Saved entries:
/-- 41_device R142: the startup image is used only if its length is W·P, and zeros otherwise; the image fills the buffer. -/
def Obligations.InitialImageFitsBuffer : Prop :=
  ∀ s : State, (initialImage s.par).length = s.par.bufLen
    ∧ (∀ img, s.par.startupImage = some img → img.length = s.par.bufLen → initialImage s.par = img)
    ∧ (∀ img, s.par.startupImage = some img → img.length ≠ s.par.bufLen →
        initialImage s.par = List.replicate s.par.bufLen 0)
    ∧ (s.par.startupImage = none → initialImage s.par = List.replicate s.par.bufLen 0)
    ∧ { s with buf := Memory.ofBytes (initialImage s.par) }.bufBytes = initialImage s.par

/-- 41_device R130, R139, R145: an INIT that ends leaves the device Ready with `OK` and R145's trace, whatever drew its
answers, or Aborted with `ERR_UNAVAILABLE` or `ERR_IO`; one that is held for ever leaves it Initializing. -/
def Obligations.InitEndsReadyOrAborted : Prop :=
  ∀ s t : State, s.par.Legal s.cfg → s.dev = .unknown → exec .init s = .next t →
    (t.busy = false ∧ t.dev = .ready ∧ t.responses = s.responses ++ [0x00]
        ∧ t.trace = s.trace ++ (bootEvents s.par
          ++ .busReady true :: runEvents s.par.bus (flushRun s.par .cmd (burst s.par s.cfg)) .ok
          ++ .busReady true :: runEvents s.par.bus (flushRun s.par .data (initialImage s.par)) .ok
          ++ [.delay .settle s.par.tSettle]))
      ∨ (t.busy = false ∧ t.dev = .aborted
        ∧ (t.responses = s.responses ++ [0x01] ∨ t.responses = s.responses ++ [0x03]))
      ∨ (t.busy = true ∧ t.dev = .initializing ∧ t.responses = s.responses)

/-- 41_device R133, R132: before INIT's first write come the post-reset wait and, with a reset line, the whole pulse. -/
def Obligations.InitWaitsBeforeWriting : Prop :=
  ∀ (s t : State) (new before rest : List Event) (bytes : List Byte) (a : WriteAnswer),
    exec .init s = .next t → t.trace = s.trace ++ new → new = before ++ .busWrite bytes a :: rest →
    bootEvents s.par <+: before

/-- 10_state R23, 92 D39: while an INIT runs the state output reads Initializing and busy. -/
def Obligations.StateOutputReadsInitializing : Prop :=
  ∀ s t : State, s.dev = .unknown → exec .init s = .next t →
    ∃ n, t.samples = s.samples ++ List.replicate n { dev := .initializing, busy := true }
      ∧ t.trace.length = s.trace.length + n

/-- 40_batcher R118, 41_device R144, 70_reset R215: a device operation's trace, answer and device state do not depend on the
bytes the host left pending. -/
def Obligations.PendingHostBytesAreNeverSent : Prop :=
  ∀ (i : Instr) (s t : State) (rs : List Run) (c : Option Run), (i = .init ∨ i = .display ∨ i = .clear) →
    exec i s = .next t →
    ∃ rs' c', exec i { s with runs := rs, cur := c } = .next { t with runs := rs', cur := c' }

/-- 41_device R131: what INIT leaves unchanged however it ends: the configuration and the request stream, the reset line's
level if there is no reset line, the select line's level under I2C, and every byte outside the DeviceBuffer. -/
def Obligations.InitFrame : Prop :=
  ∀ s t : State, exec .init s = .next t →
    t = { s with dev := t.dev, busy := t.busy, runs := t.runs, cur := t.cur, buf := t.buf, dc := t.dc, rst := t.rst
                 trace := t.trace, responses := t.responses, samples := t.samples, waiting := t.waiting, env := t.env
                 draws := t.draws }
      ∧ (s.par.bus = .i2c → t.dc = s.dc) ∧ (s.par.hasResetLine = false → t.rst = s.rst)
      ∧ (Memory.within s.par.bufLen s.buf = true → ∀ a, s.par.bufLen ≤ a → Memory.read t.buf a = Memory.read s.buf a)

/-! ## The Buffer Transcoder, DISPLAY and CLEAR (42_transcoder) -/

/-- 42_transcoder R150, R151: the pixel decision's closed forms, its ties, and the references themselves. -/
def Obligations.PixelDecisionClosedForm : Prop :=
  ∀ (p : Params) (v : Byte),
    (p.bgRef.toNat < p.fgRef.toNat → (pixelOn p v = true ↔ p.fgRef.toNat + p.bgRef.toNat < 2 * v.toNat))
      ∧ (p.fgRef.toNat < p.bgRef.toNat → (pixelOn p v = true ↔ 2 * v.toNat < p.fgRef.toNat + p.bgRef.toNat))
      ∧ (p.fgRef = 0xFF → p.bgRef = 0x00 → (pixelOn p v = true ↔ 128 ≤ v.toNat))
      ∧ (p.fgRef = 0xFE → p.bgRef = 0x00 → v = 127 → pixelOn p v = false)
      ∧ (p.fgRef ≠ p.bgRef → (distance v p.fgRef = distance v p.bgRef ↔ 2 * v.toNat = p.fgRef.toNat + p.bgRef.toNat))
      ∧ (2 * v.toNat = p.fgRef.toNat + p.bgRef.toNat → pixelOn p v = false)
      ∧ (p.fgRef ≠ p.bgRef → pixelOn p p.fgRef = true ∧ pixelOn p p.bgRef = false)

/-- 42_transcoder R154: each output bit is the decision on its pixel, for every page, column and row of the page. -/
def Obligations.TranscodePacksPixels : Prop :=
  ∀ (p : Params) (px : List Byte), (transcode p px).length = p.width * (p.height / 8)
    ∧ ∀ page col r, page < p.height / 8 → col < p.width → r < 8 →
      ((transcode p px).getD (page * p.width + col) 0).getLsbD r
        = pixelOn p (px.getD ((page * 8 + r) * p.width + col) 0)

/-- 42_transcoder R155, R156: a DISPLAY of a fitting snapshot with every answer ok commits the packed image and sends it. -/
def Obligations.DisplaySendsPackedImage : Prop :=
  ∀ (s : State) (x : Snapshot) (xs : List Snapshot) (r : List (Reply Bool)) (w : List (Reply WriteAnswer))
    (d : List (Reply DriveAnswer)), s.par.Legal s.cfg → s.dev = .ready →
    s.env.pixels = x :: xs → x.width = s.par.width → x.height = s.par.height →
    x.px.length = s.par.width * s.par.height →
    s.env.ready = .answer true :: r → s.env.writes = .answer .ok :: w →
    s.env.drives = okDrives (drivesPerRun s.par.bus) ++ d →
    exec .display s = .next { s.logged .ready (.getPixels x :: .busReady true
          :: runEvents s.par.bus (flushRun s.par .data (transcode s.par x.px)) .ok) with
      busy := false
      responses := s.responses ++ [0x00]
      runs := []
      cur := none
      buf := Memory.ofBytes (transcode s.par x.px)
      dc := if s.par.bus = .spi then .high else s.dc
      env := { ready := r, writes := w, drives := d, pixels := xs }
      draws := s.draws + 3 + drivesPerRun s.par.bus }

/-- 42_transcoder R153: a snapshot that does not match the panel is refused, and nothing but the read happens. -/
def Obligations.MismatchedSurfaceIsRefused : Prop :=
  ∀ (s : State) (x : Snapshot) (xs : List Snapshot), s.dev = .ready → s.env.pixels = x :: xs →
    (x.width ≠ s.par.width ∨ x.height ≠ s.par.height ∨ x.px.length ≠ s.par.width * s.par.height) →
    exec .display s = .next { s.logged .ready [.getPixels x] with
      busy := false
      responses := s.responses ++ [0x05]
      env := { s.env with pixels := xs }
      draws := s.draws + 1 }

TASK TO CARRY OUT |
Write every record out again, unaltered.

TASK ANSWER |
/-- 41_device R142: the startup image is used only if its length is W·P, and zeros otherwise; the image fills the buffer. -/
def Obligations.InitialImageFitsBuffer : Prop :=
  ∀ s : State, (initialImage s.par).length = s.par.bufLen
    ∧ (∀ img, s.par.startupImage = some img → img.length = s.par.bufLen → initialImage s.par = img)
    ∧ (∀ img, s.par.startupImage = some img → img.length ≠ s.par.bufLen →
        initialImage s.par = List.replicate s.par.bufLen 0)
    ∧ (s.par.startupImage = none → initialImage s.par = List.replicate s.par.bufLen 0)
    ∧ { s with buf := Memory.ofBytes (initialImage s.par) }.bufBytes = initialImage s.par

/-- 41_device R130, R139, R145: an INIT that ends leaves the device Ready with `OK` and R145's trace, whatever drew its
answers, or Aborted with `ERR_UNAVAILABLE` or `ERR_IO`; one that is held for ever leaves it Initializing. -/
def Obligations.InitEndsReadyOrAborted : Prop :=
  ∀ s t : State, s.par.Legal s.cfg → s.dev = .unknown → exec .init s = .next t →
    (t.busy = false ∧ t.dev = .ready ∧ t.responses = s.responses ++ [0x00]
        ∧ t.trace = s.trace ++ (bootEvents s.par
          ++ .busReady true :: runEvents s.par.bus (flushRun s.par .cmd (burst s.par s.cfg)) .ok
          ++ .busReady true :: runEvents s.par.bus (flushRun s.par .data (initialImage s.par)) .ok
          ++ [.delay .settle s.par.tSettle]))
      ∨ (t.busy = false ∧ t.dev = .aborted
        ∧ (t.responses = s.responses ++ [0x01] ∨ t.responses = s.responses ++ [0x03]))
      ∨ (t.busy = true ∧ t.dev = .initializing ∧ t.responses = s.responses)

/-- 41_device R133, R132: before INIT's first write come the post-reset wait and, with a reset line, the whole pulse. -/
def Obligations.InitWaitsBeforeWriting : Prop :=
  ∀ (s t : State) (new before rest : List Event) (bytes : List Byte) (a : WriteAnswer),
    exec .init s = .next t → t.trace = s.trace ++ new → new = before ++ .busWrite bytes a :: rest →
    bootEvents s.par <+: before

/-- 10_state R23, 92 D39: while an INIT runs the state output reads Initializing and busy. -/
def Obligations.StateOutputReadsInitializing : Prop :=
  ∀ s t : State, s.dev = .unknown → exec .init s = .next t →
    ∃ n, t.samples = s.samples ++ List.replicate n { dev := .initializing, busy := true }
      ∧ t.trace.length = s.trace.length + n

/-- 40_batcher R118, 41_device R144, 70_reset R215: a device operation's trace, answer and device state do not depend on the
bytes the host left pending. -/
def Obligations.PendingHostBytesAreNeverSent : Prop :=
  ∀ (i : Instr) (s t : State) (rs : List Run) (c : Option Run), (i = .init ∨ i = .display ∨ i = .clear) →
    exec i s = .next t →
    ∃ rs' c', exec i { s with runs := rs, cur := c } = .next { t with runs := rs', cur := c' }

/-- 41_device R131: what INIT leaves unchanged however it ends: the configuration and the request stream, the reset line's
level if there is no reset line, the select line's level under I2C, and every byte outside the DeviceBuffer. -/
def Obligations.InitFrame : Prop :=
  ∀ s t : State, exec .init s = .next t →
    t = { s with dev := t.dev, busy := t.busy, runs := t.runs, cur := t.cur, buf := t.buf, dc := t.dc, rst := t.rst
                 trace := t.trace, responses := t.responses, samples := t.samples, waiting := t.waiting, env := t.env
                 draws := t.draws }
      ∧ (s.par.bus = .i2c → t.dc = s.dc) ∧ (s.par.hasResetLine = false → t.rst = s.rst)
      ∧ (Memory.within s.par.bufLen s.buf = true → ∀ a, s.par.bufLen ≤ a → Memory.read t.buf a = Memory.read s.buf a)

/-! ## The Buffer Transcoder, DISPLAY and CLEAR (42_transcoder) -/

/-- 42_transcoder R150, R151: the pixel decision's closed forms, its ties, and the references themselves. -/
def Obligations.PixelDecisionClosedForm : Prop :=
  ∀ (p : Params) (v : Byte),
    (p.bgRef.toNat < p.fgRef.toNat → (pixelOn p v = true ↔ p.fgRef.toNat + p.bgRef.toNat < 2 * v.toNat))
      ∧ (p.fgRef.toNat < p.bgRef.toNat → (pixelOn p v = true ↔ 2 * v.toNat < p.fgRef.toNat + p.bgRef.toNat))
      ∧ (p.fgRef = 0xFF → p.bgRef = 0x00 → (pixelOn p v = true ↔ 128 ≤ v.toNat))
      ∧ (p.fgRef = 0xFE → p.bgRef = 0x00 → v = 127 → pixelOn p v = false)
      ∧ (p.fgRef ≠ p.bgRef → (distance v p.fgRef = distance v p.bgRef ↔ 2 * v.toNat = p.fgRef.toNat + p.bgRef.toNat))
      ∧ (2 * v.toNat = p.fgRef.toNat + p.bgRef.toNat → pixelOn p v = false)
      ∧ (p.fgRef ≠ p.bgRef → pixelOn p p.fgRef = true ∧ pixelOn p p.bgRef = false)

/-- 42_transcoder R154: each output bit is the decision on its pixel, for every page, column and row of the page. -/
def Obligations.TranscodePacksPixels : Prop :=
  ∀ (p : Params) (px : List Byte), (transcode p px).length = p.width * (p.height / 8)
    ∧ ∀ page col r, page < p.height / 8 → col < p.width → r < 8 →
      ((transcode p px).getD (page * p.width + col) 0).getLsbD r
        = pixelOn p (px.getD ((page * 8 + r) * p.width + col) 0)

/-- 42_transcoder R155, R156: a DISPLAY of a fitting snapshot with every answer ok commits the packed image and sends it. -/
def Obligations.DisplaySendsPackedImage : Prop :=
  ∀ (s : State) (x : Snapshot) (xs : List Snapshot) (r : List (Reply Bool)) (w : List (Reply WriteAnswer))
    (d : List (Reply DriveAnswer)), s.par.Legal s.cfg → s.dev = .ready →
    s.env.pixels = x :: xs → x.width = s.par.width → x.height = s.par.height →
    x.px.length = s.par.width * s.par.height →
    s.env.ready = .answer true :: r → s.env.writes = .answer .ok :: w →
    s.env.drives = okDrives (drivesPerRun s.par.bus) ++ d →
    exec .display s = .next { s.logged .ready (.getPixels x :: .busReady true
          :: runEvents s.par.bus (flushRun s.par .data (transcode s.par x.px)) .ok) with
      busy := false
      responses := s.responses ++ [0x00]
      runs := []
      cur := none
      buf := Memory.ofBytes (transcode s.par x.px)
      dc := if s.par.bus = .spi then .high else s.dc
      env := { ready := r, writes := w, drives := d, pixels := xs }
      draws := s.draws + 3 + drivesPerRun s.par.bus }

/-- 42_transcoder R153: a snapshot that does not match the panel is refused, and nothing but the read happens. -/
def Obligations.MismatchedSurfaceIsRefused : Prop :=
  ∀ (s : State) (x : Snapshot) (xs : List Snapshot), s.dev = .ready → s.env.pixels = x :: xs →
    (x.width ≠ s.par.width ∨ x.height ≠ s.par.height ∨ x.px.length ≠ s.par.width * s.par.height) →
    exec .display s = .next { s.logged .ready [.getPixels x] with
      busy := false
      responses := s.responses ++ [0x05]
      env := { s.env with pixels := xs }
      draws := s.draws + 1 }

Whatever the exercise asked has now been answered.